-- ==== Sys2Proof/Machine/Ingest.lean ====
section
/-!
DEFINITION. The commands of the ingest pipeline (spec 04).
-/

namespace Sys2Proof.Machine

/-! ## FIFOs, steering and the splitter -/

/-- INGEST_FRAME (R107): the last word of a frame is written into its FIFO. -/
def execIngestFrame (f : Frame) (s : State) : Host.Outcome State Fault Refusal := .next (s.ingestFrame f)

/-- STEERING (R107). -/
def execSteering (s : State) : Host.Outcome State Fault Refusal := .next (if s.pipeOff = true then s else s.steer)

/-- CREDIT_RETURN (R102): the credits on their way to a producer reach it. -/
def execCreditReturn (src : Fin 11) (s : State) : Host.Outcome State Fault Refusal :=
  let i := s.ing
  .next { s with ing := { i with credits := i.credits.set src.val (i.credits.getD src.val 0 + i.returning.getD src.val 0),
                                 returning := i.returning.set src.val 0 } }

/-- The SENDER item with an identity. -/
def State.findSender (s : State) (id : Nat) : Option Nat :=
  if id = 0 then none else (List.range 256).find? fun k => decide (s.itemField (iSender k) 0 4 = id)

/-- A sender never heard. -/
def SenderState.fresh : SenderState := ⟨[], 0, false⟩

/-- Acknowledge a bundle to the peer it came from (R135). -/
def State.ackBundle (s : State) (b : RelayBundle) (peer : Option (Fin 2 × Fin 32)) : State :=
  match peer with
  | some (p, i) => s.ethSend p i (.bundleAck b.senderId b.seq)
  | none => s

/-- An entry that the splitter refuses: a KIND that Table 4.14 does not have or that the sender may not use (RECORD and FEEDER need their
flags, R136), or a LENGTH that its KIND does not have, of which the spec says nothing (DESIGN CHOICE, notes/assumptions/140.md). -/
def State.entryRefused (s : State) (sender : Nat) (e : RelayEntry) : Bool :=
  let fl := BitVec.ofNat 8 (s.itemField (iSender sender) 5 1)
  match e.payload with
  | .other _ _ => true
  | .record _ => !fl.getLsbD 0
  | .feeder _ _ => !fl.getLsbD 1
  | .sealed a => decide (4032 < a.length)
  | .presence k => decide (¬(1 ≤ k ∧ k ≤ 3))

/-- An entry leaves the splitter with an arrival ticket, or is refused (R135). -/
def State.splitEntry (src sender : Nat) (s : State) (e : RelayEntry) : State :=
  if s.entryRefused sender e = true then s.note cSplitEntryKindRefused .operations .none 0 0
  else
    let s1 := { s with ing := { s.ing with
      inner := s.ing.inner ++ [Ticketed.mk s.ing.ticket (fifoData (entryData e)) (.entry e src (some sender))] } }
    (s1.takeTicket).bump cSplitEntriesOut

/-- Accept a bundle from a known sender: a repeat is only acknowledged, an empty one is a keep-alive. -/
def State.acceptBundle (s : State) (b : RelayBundle) (src sender : Nat) : State :=
  let st := Table.get SenderState.fresh s.ing.senders sender
  if b.seq ∈ st.seqs then s.note cSplitBundleDup .operations .none 0 b.senderId.toNat
  else
    let st1 : SenderState := ⟨(b.seq :: st.seqs).take 64, s.sec2020, b.senderRotation⟩
    let s1 := { s with ing := { s.ing with senders := Table.set SenderState.fresh s.ing.senders sender st1 } }
    if b.entries = [] then s1.bump cSplitKeepalive else b.entries.foldl (State.splitEntry src sender) s1

/-- The CMAC of a bundle verifies under the KEY_SLOT of its sender's item; a slot that is not usable fails (R433). -/
def State.bundleVerifies (s : State) (b : RelayBundle) (k : Nat) : Bool :=
  s.cmacUnder (s.itemField (iSender k) 4 1) (bundleBody b) == some b.cmac

/-- A parity failure that three replays or repeats did not cure (R111, R112). -/
def parityLost : ParityFault → Bool
  | .flit _ n => decide (3 ≤ n)
  | .read n => decide (3 ≤ n)

/-- A replay that succeeded (R111). -/
def parityReplayed : ParityFault → Bool
  | .flit _ n => decide (n < 3)
  | .read _ => false

/-- A frame meets its parity failures (R111, R112): each replay that succeeds is counted in lane `l`, and the first failure that is not
cured drops the frame, which is then `none`. -/
def State.parityStage (s : State) (l : Nat) (fs : List ParityFault) : State × Bool :=
  let cured := (fs.takeWhile fun x => !parityLost x).filter parityReplayed
  let s1 := s.bumpBy (cLaneParityReplay l) cured.length
  if fs.any parityLost = true then ((s1.raiseInt 0x120004 12).note (cLaneParityDrop l) .operations .none 0 0, false) else (s1, true)

/-- BUNDLE_SPLIT (R135): the splitter checks its bundle and hands the entries on, or drops the bundle whole.  Parity failures at the
splitter count in lane 0, because Table 4.21 has no counter of them (DESIGN CHOICE, notes/assumptions/141.md). -/
def execBundleSplit (t : Nat) (s0 : State) : Host.Outcome State Fault Refusal :=
  let s := s0.advance t
  if s.pipeOff = true then .next s
  else match s.ing.splitter with
  | [] => .next s
  | x :: rest =>
    let s1 := { s with ing := { s.ing with splitter := rest } }
    match x.body with
    | .frame f =>
      match f.body with
      | .bundle b peer =>
        let p := s1.parityStage 0 f.faults
        let s2 := p.1.bump cSplitBundlesIn
        .next (if p.2 = false then p.1
          else if bundleFormatOk b = false then s2.note cSplitFormatErr .operations .none 0 0
          else match s2.findSender b.senderId.toNat with
            | none => s2.note cSplitUnknownSender .security .none 0 0
            | some k =>
              if s2.bundleVerifies b k = false then s2.note cSplitCmacFail .security .none 0 0
              else (s2.acceptBundle b f.src k).ackBundle b peer)
      | _ => .next s1
    | _ => .next s1

/-! ## Lanes -/

/-- The first item of a lane that may go on: no earlier item is of its meter, no barrier is before it, and the fill it
waits for is complete (R108, R116). -/
def State.readyIn (s : State) (want : LaneBody → Bool) : List LaneItem → List (Option Nat) → Option LaneItem
  | [], _ => none
  | x :: xs, seen =>
    let barrier := match x.item.body with
      | .op (.barrier _ _) _ => true
      | _ => false
    let free := decide (x.index = none ∨ x.index ∉ seen)
    let ready := !x.waiting || (match x.index with
      | some i => s.cached i
      | none => true)
    if want x.item.body = true ∧ free = true ∧ ready = true then some x
    else if barrier = true then none
    else s.readyIn want xs (x.index :: seen)

/-- Take an item out of its lane. -/
def State.leaveLane (s : State) (l : Nat) (x : LaneItem) : State :=
  { s with ing := { s.ing with lanes := s.ing.lanes.set l ((s.lane l).erase x) } }
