/-! ## Advice (R254) -/

/-- ADV_TM and ADV_MOD for a frame; SNR in 1/64 dB. -/
def State.advice (s : State) (c : PlcCopy) : BitVec 24 × Nat :=
  let n := if s.item iPlcBand = 1 then 24 else 6
  let on := (List.range n).filter fun g => decide (192 ≤ c.groups.getD g 0)
  if on = [] then (BitVec.ofNat 24 (2 ^ n - 1), 0)
  else
    let mean := (on.foldl (fun a g => a + c.groups.getD g 0) 0) / (on.length : Int)
    let ok (m : Nat) (need : Int) : Bool := (BitVec.ofNat 4 (s.item iModMask)).getLsbD m && decide (need ≤ mean)
    (BitVec.ofNat 24 (on.foldl (fun a g => a + 2 ^ g) 0), if ok 3 960 = true then 3 else if ok 2 576 = true then 2 else if ok 1 320 = true then 1 else 0)

/-! ## Tollbook (R261, R289) -/

/-- A key is in a Tollbook. -/
def tolled (l : List Tolled) (net src : Nat) (seq : BitVec 16) (epoch now : Nat) : Bool :=
  l.any fun e => decide (e.netId = net ∧ e.src = src ∧ e.seq = seq ∧ e.epoch = epoch ∧ now < e.ends)

/-- Insert a key; a full Tollbook of 16 384 entries loses its oldest. -/
def insertToll (l : List Tolled) (e : Tolled) : List Tolled × Bool :=
  if 16384 ≤ l.length then (l.drop 1 ++ [e], true) else (l ++ [e], false)

/-- Insert a PLC key. -/
def State.plcToll (s : State) (f : PlcFrame) : State :=
  let r := insertToll s.plc.tollbook ⟨f.netId, f.src, f.seq, f.epoch, s.now + s.item iPlcTollbookLife * ticksPerSec⟩
  let s1 := s.modPlc fun p => { p with tollbook := r.1 }
  if r.2 = true then (s1.bump cPlcTollbookEvict).raiseInt 0x190004 3 else s1

/-! ## Delivery (R251, R259, R265) -/

/-- AFE clocks from the last valid L1 crossing to a first preamble sample (R251); `none` while L1 is absent or the reference cycle is
synthetic.  Crossings before the last are the valid periods back from it. -/
def State.sinceZero (s : State) (first : Nat) : Option Nat :=
  let l1 := s.cyc.phases.headD ⟨none, none, 0, false, 0, [], []⟩
  if l1.present = false ∨ s.cyc.synth = true then none
  else match l1.lastValid with
    | none => none
    | some z =>
      let zs := l1.periods.foldl (fun (l : List Nat) p => (l.headD 0 - p) :: l) [z]
      (zs.reverse.find? fun y => decide (y ≤ first)).map fun y => first - y

/-- ZC_OFFSET of a heard copy; `none` where it is not measured. -/
def State.zcOffset (s : State) (h : PlcHeard) : Option Nat :=
  h.sinceZero.map fun a => (a * 65536 / s.periodTicks + 65536 * 256 - 256 * h.frame.zcDelay) % 65536

/-- Weighted mean of SNR (R268). -/
def State.snrMean (s : State) (old x : Nat) : Nat :=
  if old = 0 then x else ((old : Int) + ((x : Int) - old).tdiv (2 ^ s.item iSnrAlpha : Nat)).toNat

/-- The phase with the highest mean, L1 first among equals; zero without any. -/
def bestPhaseOf (snr : List Nat) : Nat :=
  (List.range 3).foldl (fun b p => if snr.getD p 0 = 0 then b else if b = 0 ∨ snr.getD (b - 1) 0 < snr.getD p 0 then p + 1 else b) 0

/-- A direct frame from a meter updates its SNR (R268). -/
def State.heardDirect (s : State) (slot chain snr : Nat) : State :=
  s.modCtx slot fun c =>
    let m := c.plc.snr.set chain (s.snrMean (c.plc.snr.getD chain 0) snr)
    { c with plc := { c.plc with snr := m, bestPhase := bestPhaseOf m } }

/-- A sub-band's attenuation in 1/64 dB: TX_REF less its level, saturating (R265). -/
def attenuation (ref : Nat) (level : Int) : Nat := min 65535 ((ref * 64 : Nat) - level).toNat

/-- A channel estimate goes to BAL (R265). -/
def State.estimateOut (s : State) (slot : Nat) (h : PlcHeard) : State :=
  let st := (s.ctxAt slot).state
  if h.frame.route ≠ [] ∨ h.damaged = true ∨ 16384 ≤ slot ∨ (st ≠ .active ∧ st ≠ .mirror) then s
  else if 256 ≤ s.plc.estimates.length then (s.raiseInt 0x190004 0).note cPlcEstimateDrop .operations .interval 0 0
  else
    (s.modPlc fun p => { p with estimates := p.estimates ++
      [⟨(s.ctxAt slot).gmn, h.chain + 1, h.stamp.cycle, h.copy.snr, h.copy.modulation, h.copy.levels.map (attenuation (s.item iTxRef))⟩] }).bump
      cPlcEstimatesOut

/-- SNR of a copy in 0.25 dB, saturating (R259). -/
def quarterDb (snr : Nat) : Nat := min 255 (snr / 16)

/-- The ingest frame of a DATA frame (R259). -/
def State.plcIngest (s : State) (h : PlcHeard) : Frame :=
  let f := h.frame
  { src := h.chain,
    slot := if k : f.src < 16384 then (if f.hopIndex = f.route.length then some ⟨f.src, k⟩ else none) else none,
    synth := h.stamp.synth, regressed := h.stamp.regressed, rxCycle := h.stamp.cycle,
    zcOffset := BitVec.ofNat 16 ((s.zcOffset h).getD 0xFFFF), snr := BitVec.ofNat 8 (quarterDb h.copy.snr),
    hops := BitVec.ofNat 3 f.route.length, rxPhase := BitVec.ofNat 2 (h.chain + 1), txnTag := f.tag.getD 0xFFFF, rxTime := h.stamp.time,
    fcsKind := 2, fckOk := h.copy.fckOk, faults := h.copy.faults, body := .apdu f.header f.body f.fcs }

/-- The GMN of an assigned address, if its context is not EMPTY. -/
def State.gmnOfSlot (s : State) (src : Nat) : Option Gmn :=
  if src < 16384 ∧ (s.ctxAt src).state ≠ .empty then some (s.ctxAt src).gmn else none

/-- Firmware answers a JOIN (R256): the slot whose context has the system title. -/
def State.titleSlot (s : State) (title : BitVec 64) : Option Nat :=
  ((s.ctx.find? fun e => decide (e.1 < 16384 ∧ e.2.state ≠ .empty ∧ e.2.title = title))).map Prod.fst

/-- Keep the CAPS of a meter's JOIN. -/
def State.keepCaps (s : State) (slot : Nat) (caps : BitVec 16) : State := s.modPlc fun p => { p with caps := Table.set 0 p.caps slot caps }

/-- The ACK of a reception falls due 1.2 ms after the last sample (R252). -/
def State.plcAckDue (s : State) (h : PlcHeard) (last : Nat) : State :=
  let f := h.frame
  if f.dst = 0xFFFE ∧ f.ackReq = true ∧ f.hopIndex = f.route.length then
    let hop := match f.route.getLast? with
      | some r => r.1
      | none => f.src
    let v := s.advice h.copy
    s.modPlc fun p => { p with acks := p.acks ++ [⟨last + 29491, s.enables (h.chain + 1) false, hop, f.seq, f.epoch, v.2, v.1⟩] }
  else s

/-- What every delivery of a meter's frame does to its link state. -/
def State.plcHeardFrom (s : State) (h : PlcHeard) : State :=
  let f := h.frame
  if 16384 ≤ f.src ∨ (s.ctxAt f.src).state = .empty ∨ f.hopIndex ≠ f.route.length then s
  else
    let s0 := s.heardMeter f.src s.sec2020
    let s1 := if f.typ = 0 then s0.learnPath f.src (s.offered f.route (h.copy.snr / 16)) else s0
    if f.route = [] then s1.heardDirect f.src h.chain (quarterDb h.copy.snr) else s1

/-- A JOIN reaches firmware (R256): it is answered with an ASSIGN along the reversed route, or its title is unknown. -/
def State.plcJoin (s : State) (h : PlcHeard) : State :=
  let f := h.frame
  let title := BitVec.ofNat 64 (fieldAt f.body 0 8)
  match s.titleSlot title with
  | some k =>
    (s.keepCaps k (BitVec.ofNat 16 (fieldAt f.body 8 2))).plcQueue (.assign k title (Config.grantsRelay k)) [] none f.src
      (some (s.offered f.route (h.copy.snr / 16)))
  | none => ((s.raiseInt 0x190004 4).eventLimited .operations .interval title.toNat cPlcJoinUnknown.source cPlcJoinUnknown.code
      cPlcJoinUnknown.set title.toNat).bump cPlcJoinUnknown

/-- Deliver a reception's copy (R259, R260): to ING, to the route cache or to firmware.  `false` where ING lacks credits:
then nothing is delivered.  A DISCOVER_REPLY counts only while its discovery runs (R256). -/
def State.plcDeliver (s : State) (h : PlcHeard) : State × Bool :=
  let f := h.frame
  let zc (st : State) : State := if (st.zcOffset h).isNone = true then st.bump (cPlcRxZcUnmeasured h.chain) else st
  if f.typ = 0 ∧ f.body ≠ [] then
    let pre := s.preCheck (f.tag.getD 0xFFFF).toNat (s.gmnOfSlot f.src)
    if pre.2 = false then ((pre.1.plcToll f).plcHeardFrom h, true)
    else
      let g := s.plcIngest h
      if s.frameFits g = false then (s.ingestFrame g, false)
      else
        let s1 := (zc (pre.1.ingestFrame g)).plcToll f
        (((s1.plcHeardFrom h).bump (cPlcRxDelivered h.chain)).estimateOut f.src h, true)
  else if f.typ = 0 then (((s.plcToll f).plcHeardFrom h).bump (cPlcRxKeepalive h.chain), true)
  else if f.typ = 5 then
    let target := fieldAt f.body 0 2
    let s1 := ((s.plcToll f).plcHeardFrom h).estimateOut f.src h
    let s2 := if (s.plc.discoveries.any fun d => decide (d.1 = target)) = true then s1.learnPath target (s.offered f.route (h.copy.snr / 16)) else s1
    (s2.bump (cPlcRxDelivered h.chain), true)
  else if f.typ = 6 then ((((s.plcToll f).bump cPlcJoinRx).estimateOut f.src h).plcJoin h, true)
  else (s.plcToll f, true)

end Sys2Proof.Machine
end

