/-- Put a tariff set into stream 4; sets that still belong to a slot are copied to its head before their release. -/
def State.append4 (s : State) (slot : Nat) (x : TariffSet) : State :=
  let old := s.ful.stream4
  if 16384 ≤ old.head - old.tail then
    let v := old.release (min s.releaseSectors 8192)
    let kept := s.tariffsKept old.tail (v.tail - old.tail)
    let f0 := s.ful.unmap 163840 16384 old.tail (v.tail - old.tail)
    let s1 := ({ s with ful := { f0 with stream4 := v } }).released (v.tail - old.tail)
    (kept.foldl State.headTariff s1).headTariff (slot, x)
  else s.headTariff (slot, x)

/-! ## Bad blocks (R346, R348) -/

/-- Put the control record in line, as it now reads. -/
def Ful.dirtyControl (f : Ful) : Ful :=
  match f.control with
  | none => f
  | some c => f.putDirty 0 (.control c)

/-- Sectors by which stream 8 has been shortened already. -/
def Ful.shrunkBy (f : Ful) (c : ControlRecord) : Nat := c.capacity - (245760 + f.len6 + f.len7) - c.len8

/-- Shorten stream 8 while the good blocks can no longer hold L sectors with 64 free blocks to spare (R348). -/
def State.shrink (s : State) : State :=
  match s.ful.control with
  | none => s
  | some c =>
    if s.ful.dataPages * 4 * (s.ful.goodCount - 64) < c.capacity - (s.ful.shrunkBy c) then
      let n := min s.releaseSectors c.len8
      let c1 := { c with len8 := c.len8 - n }
      let v := s.ful.stream8.release n
      let f0 := s.ful.unmap s.ful.base8 s.ful.len8 s.ful.stream8.tail (v.tail - s.ful.stream8.tail)
      let f1 := { f0 with control := some c1, shrunk := true, stream8 := v }
      (({ s with ful := f1.dirtyControl }).released (v.tail - s.ful.stream8.tail)).event .operations 17 0x83 0 c1.len8
    else s

/-- Retire a block (R346); `markFails`: the program of its bad-block mark fails too, which is ignored. -/
def State.retireBlock (s : State) (b : Nat) (markFails : Bool) : State :=
  let v := s.ful.block b
  let f := s.ful.setBlock b { v with state := .retired, marked := !markFails }
  let bad := (f.blocks.filter fun e => decide (e.2.state = .retired) && decide (e.1 / 32768 = b / 32768)).map Prod.fst
  let f1 := (f.putDirty (8 + b / 32768) (.bitmap bad)).dirtyControl
  let f2 := if v.pages = [] then f1 else f1.queueRefresh b
  let s0 : State := if markFails = true then { s with ful := f2 } else ({ s with ful := f2 }).emit (.nandMark (f2.psa b 0 0))
  let s1 := (s0.note cFulBlocksRetired .operations .none 0 b).raiseInt 0x110004 2
  s1.shrink

end Sys2Proof.Machine
end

ACTIVITY →
Working from the material above, restate word for word the lines between the line with "let mean := (on.foldl" and the line with "let ok (m : Nat)", both included, and only those.

EXERCISE ANSWER →
    let mean := (on.foldl (fun a g => a + c.groups.getD g 0) 0) / (on.length : Int)
    let ok (m : Nat) (need : Int) : Bool := (BitVec.ofNat 4 (s.item iModMask)).getLsbD m && decide (need ≤ mean)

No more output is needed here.